[Records excerpted from a collection]
++++++

/-! ### Decoding: every constructor from a word written out from R71, R74 to R76, R82 -/

theorem test_decode_setMode : decodeCommand 0x000000010000000300000000#96 = .setMode .ch1 .voltageFeedback := by decide
theorem test_decode_getMode : decodeCommand 0x00000102DEADBEEF12345678#96 = .getMode .ch2 := by decide
theorem test_decode_setDuty : decodeCommand 0x000000030000800000004000#96 = .setDuty .ch1 0x8000#32 0x4000#32 := by decide
theorem test_decode_getDuty1 : decodeCommand 0x000000040000000000000000#96 = .getDuty1 .ch1 := by decide
theorem test_decode_getDuty2 : decodeCommand 0x000001050000000000000000#96 = .getDuty2 .ch2 := by decide
theorem test_decode_setVsetpoint : decodeCommand 0x0000000600019C9300000000#96 = .setVsetpoint .ch1 105619#32 := by decide
theorem test_decode_setIsetpoint : decodeCommand 0x000001070002800000000000#96 = .setIsetpoint .ch2 0x28000#32 := by decide
theorem test_decode_getVsetpoint : decodeCommand 0x000000080000000000000000#96 = .getVsetpoint .ch1 := by decide
theorem test_decode_getIsetpoint : decodeCommand 0x000001090000000000000000#96 = .getIsetpoint .ch2 := by decide
theorem test_decode_getVsense : decodeCommand 0x0000000A0000000000000000#96 = .getVsense .ch1 := by decide
theorem test_decode_getIsense : decodeCommand 0x0000010B0000000000000000#96 = .getIsense .ch2 := by decide
theorem test_decode_setCh2Source : decodeCommand 0x0000010C0000000100000000#96 = .setCh2Source .input := by decide
theorem test_decode_setPeriod : decodeCommand 0x0000000D0000019000000000#96 = .setPeriod .ch1 400#32 := by decide
theorem test_decode_getPeriod : decodeCommand 0x0000010E0000000000000000#96 = .getPeriod .ch2 := by decide
/-- R82's example: v1 = 1800, i1 = 100, v2 = 2000, i2 = 50. -/
theorem test_decode_sample : decodeSample 0x003207D000640708#64 = .sample 1800#16 100#16 2000#16 50#16 := by decide
/-- E6. -/
theorem test_decode_rsv_bit_31 : decodeCommand 0x800000020000000000000000#96 = .reserved 0x80000002#32 0#32 0#32 := by decide
/-- E7. -/
theorem test_decode_source_on_ch1 : decodeCommand 0x0000000C0000000100000000#96 = .reserved 0x0C#32 1#32 0#32 := by decide
/-- E8, E9. -/
theorem test_decode_codes_out_of_range : decodeCommand 0x0000010C0000000200000000#96 = .reserved 0x10C#32 2#32 0#32 ∧
    decodeCommand 0x000000010000000500000000#96 = .reserved 0x01#32 5#32 0#32 := by decide
/-- E11: MaxPower decodes. -/
theorem test_decode_maxPower : decodeCommand 0x000001010000000400000000#96 = .setMode .ch2 .maxPower := by decide

/-- R53's order: byte k is bits [8k+7:8k]. -/
theorem test_bytes_little : portWordBytes (.sample 0x0807060504030201#64) = [1#8, 2#8, 3#8, 4#8, 5#8, 6#8, 7#8, 8#8] := by decide
theorem test_bytes_wrong_length : decodeCommandBytes [] = .error .commandNotTwelveBytes ∧
    decodeSampleBytes [0#8] = .error .sampleNotEightBytes := ⟨rfl, rfl⟩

++++++

What this task involves: What lines above contain the word "setMode"? Return each such line.

Your solution:
theorem test_decode_setMode : decodeCommand 0x000000010000000300000000#96 = .setMode .ch1 .voltageFeedback := by decide
theorem test_decode_maxPower : decodeCommand 0x000001010000000400000000#96 = .setMode .ch2 .maxPower := by decide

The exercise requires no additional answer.